-- ==== Sys2Proof/Laws/Environment.lean ====
section
/-! SUPPORT. No operation inside a step changes the parameters of the platform or the schedule of the
signals, and none forgets a draw or a device access, whether it completes or meets BUS. -/

namespace Sys2Proof.Machine

/-- `t` has the parameters and the schedule of `s`, and at least its draws and device accesses. -/
def Grows (s t : State) : Prop :=
  t.platform = s.platform ∧ t.pins = s.pins ∧ s.draws ≤ t.draws ∧ s.device <:+ t.device

/-- Every state a result holds has grown from `s`. -/
def GrowsTo {α : Type} (s : State) (r : Res α) : Prop :=
  (∀ a t, r = .ok a t → Grows s t) ∧ ∀ t, r = .bus t → Grows s t

theorem grows_refl (s : State) : Grows s s :=
  ⟨rfl, rfl, Nat.le_refl _, List.suffix_refl _⟩

theorem grows_trans {s t u : State} (h : Grows s t) (h' : Grows t u) : Grows s u :=
  ⟨h'.1.trans h.1, h'.2.1.trans h.2.1, Nat.le_trans h.2.2.1 h'.2.2.1,
    List.IsSuffix.trans h.2.2.2 h'.2.2.2⟩

theorem growsTo_ok {α : Type} {s t : State} {a : α} (h : Grows s t) : GrowsTo s (.ok a t) :=
  ⟨fun _ _ e => by cases e; exact h, fun _ e => by cases e⟩

theorem growsTo_bus {α : Type} {s t : State} (h : Grows s t) :
    GrowsTo s (.bus t : Res α) :=
  ⟨fun _ _ e => (by cases e), fun _ e => by cases e; exact h⟩

theorem growsTo_stop {α : Type} {s : State} {f : Fault} : GrowsTo s (.stop f : Res α) :=
  ⟨fun _ _ e => (by cases e), fun _ e => by cases e⟩

/-- A sequence of operations grows if each does. -/
theorem growsTo_andThen {α β : Type} {s : State} {r : Res α} {k : α → State → Res β}
    (h : GrowsTo s r) (hk : ∀ a t, GrowsTo t (k a t)) : GrowsTo s (r.andThen k) := by
  cases r with
  | ok a t =>
    have ht := h.1 a t rfl
    exact ⟨fun b u e => grows_trans ht ((hk a t).1 b u e), fun u e =>
      grows_trans ht ((hk a t).2 u e)⟩
  | bus t => exact growsTo_bus (h.2 t rfl)
  | stop f => exact growsTo_stop

/-- Growing from a state that agrees on what `Grows` speaks of is the same. -/
theorem growsTo_congr {α : Type} {s s' : State} {r : Res α} (hp : s'.platform = s.platform)
    (hq : s'.pins = s.pins) (hd : s'.draws = s.draws) (hv : s'.device = s.device)
    (h : GrowsTo s' r) : GrowsTo s r := by
  unfold GrowsTo Grows at *
  rw [hp, hq, hd, hv] at h
  exact h

/-! ## The operations -/

theorem readWord_grows (k : AccessKind) (a : Word) (s : State) : GrowsTo s (readWord k a s) := by
  unfold readWord
  split
  · exact growsTo_stop
  split
  · exact growsTo_bus (grows_refl s)
  split
  · exact growsTo_stop
  dsimp only
  split
  · split
    · exact growsTo_ok ⟨rfl, rfl, Nat.le_succ _, List.suffix_cons _ _⟩
    · exact growsTo_ok (grows_refl s)
  · exact growsTo_stop

theorem readByte_grows (a : Word) (s : State) : GrowsTo s (readByte a s) := by
  unfold readByte
  split
  · exact growsTo_bus (grows_refl s)
  split
  · exact growsTo_stop
  · exact growsTo_ok ⟨rfl, rfl, Nat.le_succ _, List.suffix_cons _ _⟩
  all_goals
    split
    · exact growsTo_ok (grows_refl s)
    · exact growsTo_stop

theorem writeWord_grows (a v : Word) (s : State) : GrowsTo s (writeWord a v s) := by
  unfold writeWord
  split
  · exact growsTo_stop
  split
  · exact growsTo_bus (grows_refl s)
  split
  · exact growsTo_stop
  split
  · exact growsTo_stop
  dsimp only
  split
  · exact growsTo_ok ⟨rfl, rfl, Nat.le_refl _, List.suffix_cons _ _⟩
  · exact growsTo_ok ⟨rfl, rfl, Nat.le_refl _, List.suffix_refl _⟩

theorem writeByte_grows (a : Word) (b : Byte) (s : State) : GrowsTo s (writeByte a b s) := by
  unfold writeByte
  split
  · exact growsTo_bus (grows_refl s)
  split
  · exact growsTo_stop
  · exact growsTo_stop
  · exact growsTo_ok ⟨rfl, rfl, Nat.le_refl _, List.suffix_cons _ _⟩
  · exact growsTo_ok ⟨rfl, rfl, Nat.le_refl _, List.suffix_refl _⟩

theorem push_grows (v : Word) (s : State) : GrowsTo s (push v s) :=
  growsTo_congr rfl rfl rfl rfl (writeWord_grows _ v (s.setSp (s.sp - 2#16)))

theorem pop_grows (s : State) : GrowsTo s (pop s) :=
  growsTo_andThen (readWord_grows _ _ s) fun _ t => growsTo_ok (grows_refl t)

theorem writeIp_grows (v : Word) (s : State) : GrowsTo s (writeIp v s) := by
  unfold writeIp; split
  · exact growsTo_stop
  · exact growsTo_ok (grows_refl s)

theorem writeSp_grows (v : Word) (s : State) : GrowsTo s (writeSp v s) := by
  unfold writeSp; split
  · exact growsTo_stop
  · exact growsTo_ok (grows_refl s)

theorem writeBp_grows (v : Word) (s : State) : GrowsTo s (writeBp v s) := by
  unfold writeBp; split
  · exact growsTo_stop
  · exact growsTo_ok (grows_refl s)

theorem writeFr_grows (v : Word) (s : State) : GrowsTo s (writeFr v s) := by
  unfold writeFr; split
  · exact growsTo_ok (grows_refl s)
  · exact growsTo_stop

theorem transfer_grows (x b : Word) (s : State) : GrowsTo s (transfer x b s) :=
  growsTo_andThen (writeIp_grows x s) fun _ t => writeFr_grows _ t

theorem trigger_grows (n : Nat) (s : State) : Grows s (trigger n s) := by
  unfold trigger; split <;> exact grows_refl s

theorem draw_grows (s : State) : GrowsTo s (draw s) :=
  growsTo_ok ⟨rfl, rfl, Nat.le_succ _, List.suffix_refl _⟩

theorem fetchInput_grows (k : Input) (s : State) : GrowsTo s (fetchInput k s) := by
  cases k with
  | zero => exact growsTo_ok (grows_refl s)
  | imm => exact growsTo_andThen (readWord_grows _ _ s) fun _ t => growsTo_ok (grows_refl t)
  | peek => exact readWord_grows _ _ s
  | pop => exact pop_grows s

theorem handleOutput_grows (out : Bool) (o : Word) (s : State) :
    GrowsTo s (handleOutput out o s) := by
  unfold handleOutput; split
  · exact push_grows o s
  · exact growsTo_ok (grows_refl s)

theorem divideWith_grows (f : Int → Int → Int → Int) (a b : Word) (s : State) :
    GrowsTo s (divideWith f a b s) := by
  unfold divideWith
  split
  · unfold divideByZero
    split
    · have h := draw_grows (trigger 4 s)
      exact ⟨fun a t e => grows_trans (trigger_grows 4 s) (h.1 a t e), fun t e =>
        grows_trans (trigger_grows 4 s) (h.2 t e)⟩
    · exact growsTo_stop
  split
  · exact draw_grows s
  split
  · exact growsTo_ok (grows_refl s)
  · exact draw_grows s

/-- Every command grows. -/
theorem commandOf_grows (i : Instr) (a b : Word) (s : State) : GrowsTo s (commandOf i a b s) := by
  have refl {o : Word} : GrowsTo s (.ok o s) := growsTo_ok (grows_refl s)
  have same {o : Word} {t : State} (h : Grows s t) : GrowsTo s (.ok o t) := growsTo_ok h
  cases i with
  | get c => exact readWord_grows _ _ s
  | load16 c => exact readWord_grows _ _ s
  | load8 c => exact growsTo_andThen (readByte_grows _ s) fun _ t => growsTo_ok (grows_refl t)
  | set c => exact growsTo_andThen (writeWord_grows _ _ s) fun _ t => growsTo_ok (grows_refl t)
  | store8 c => exact growsTo_andThen (writeByte_grows _ _ s) fun _ t => growsTo_ok (grows_refl t)
  | store16 c => exact growsTo_andThen (writeWord_grows _ _ s) fun _ t => growsTo_ok (grows_refl t)
  | cpuid c =>
    show GrowsTo s (cmdCpuid a b s)
    unfold cmdCpuid; split
    · exact refl
    · exact growsTo_stop
  | halt c => exact same ⟨rfl, rfl, Nat.le_succ _, List.suffix_refl _⟩
  | frset c => exact growsTo_andThen (writeFr_grows _ s) fun _ t => growsTo_ok (grows_refl t)
  | bpset c => exact growsTo_andThen (writeBp_grows _ s) fun _ t => growsTo_ok (grows_refl t)
  | spset c => exact growsTo_andThen (writeSp_grows _ s) fun _ t => growsTo_ok (grows_refl t)
  | div c => exact divideWith_grows (fun _ _ q => q) a b s
  | mod c => exact divideWith_grows (fun x y q => x - y * q) a b s
  | setip c => exact growsTo_andThen (transfer_grows _ _ s) fun _ t => growsTo_ok (grows_refl t)
  | addip c => exact growsTo_andThen (transfer_grows _ _ s) fun _ t => growsTo_ok (grows_refl t)
  | intr c =>
    show GrowsTo s (cmdIntr a b s)
    unfold cmdIntr; split
    · exact growsTo_stop
    · split
      · exact same ⟨rfl, rfl, Nat.le_refl _, List.suffix_refl _⟩
      · exact growsTo_stop
  | add c => exact same ⟨rfl, rfl, Nat.le_refl _, List.suffix_refl _⟩
  | sub c => exact same ⟨rfl, rfl, Nat.le_refl _, List.suffix_refl _⟩
  | mul c => exact same ⟨rfl, rfl, Nat.le_refl _, List.suffix_refl _⟩
  | copy c => exact refl
  | frget c => exact refl
  | bpget c => exact refl
  | spget c => exact refl
  | and c => exact refl
  | or c => exact refl
  | xor c => exact refl
  | not c => exact refl
  | signext c => exact refl
  | rol c => exact refl
  | ror c => exact refl
  | bswap c => exact refl
  | asr c => exact refl
  | lsl c => exact refl
  | lsr c => exact refl
  | _ => exact growsTo_stop

theorem runOrSkip_grows (c : Cfg) (i : Instr) (s : State) :
    GrowsTo s (runOrSkip c (commandOf i) s) := by
  unfold runOrSkip
  split
  · exact growsTo_andThen (fetchInput_grows _ _) fun a s0 =>
      growsTo_andThen (fetchInput_grows _ s0) fun b s1 =>
      growsTo_andThen (commandOf_grows i a b s1) fun o s2 =>
      growsTo_andThen (handleOutput_grows _ o s2) fun _ s3 => growsTo_ok (grows_refl s3)
  · exact growsTo_ok (grows_refl s)

/-- Whatever an instruction does, it keeps the platform and the schedule (R8). -/
theorem exec_grows {i : Instr} {s t : State} (h : exec i s = .next t) : Grows s t := by
  rw [exec_eq] at h
  unfold instruction settle at h
  have hg : GrowsTo s (runOrSkip i.cfg (commandOf i) (s.setIp (s.ip + 2#16))) :=
    growsTo_congr rfl rfl rfl rfl (runOrSkip_grows i.cfg i (s.setIp (s.ip + 2#16)))
  split at h
  · rename_i hr; cases h; exact hg.1 _ _ hr
  · rename_i hr; cases h
    have hb := hg.2 _ hr
    exact ⟨rfl, rfl, hb.2.2.1, hb.2.2.2⟩
  · cases h

end Sys2Proof.Machine
end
+ + +
### What to produce
The answer is each line in which the word "pins" occurs, copied from the material above.

### Output for this task
  t.platform = s.platform ∧ t.pins = s.pins ∧ s.draws ≤ t.draws ∧ s.device <:+ t.device
    (hq : s'.pins = s.pins) (hd : s'.draws = s.draws) (hv : s'.device = s.device)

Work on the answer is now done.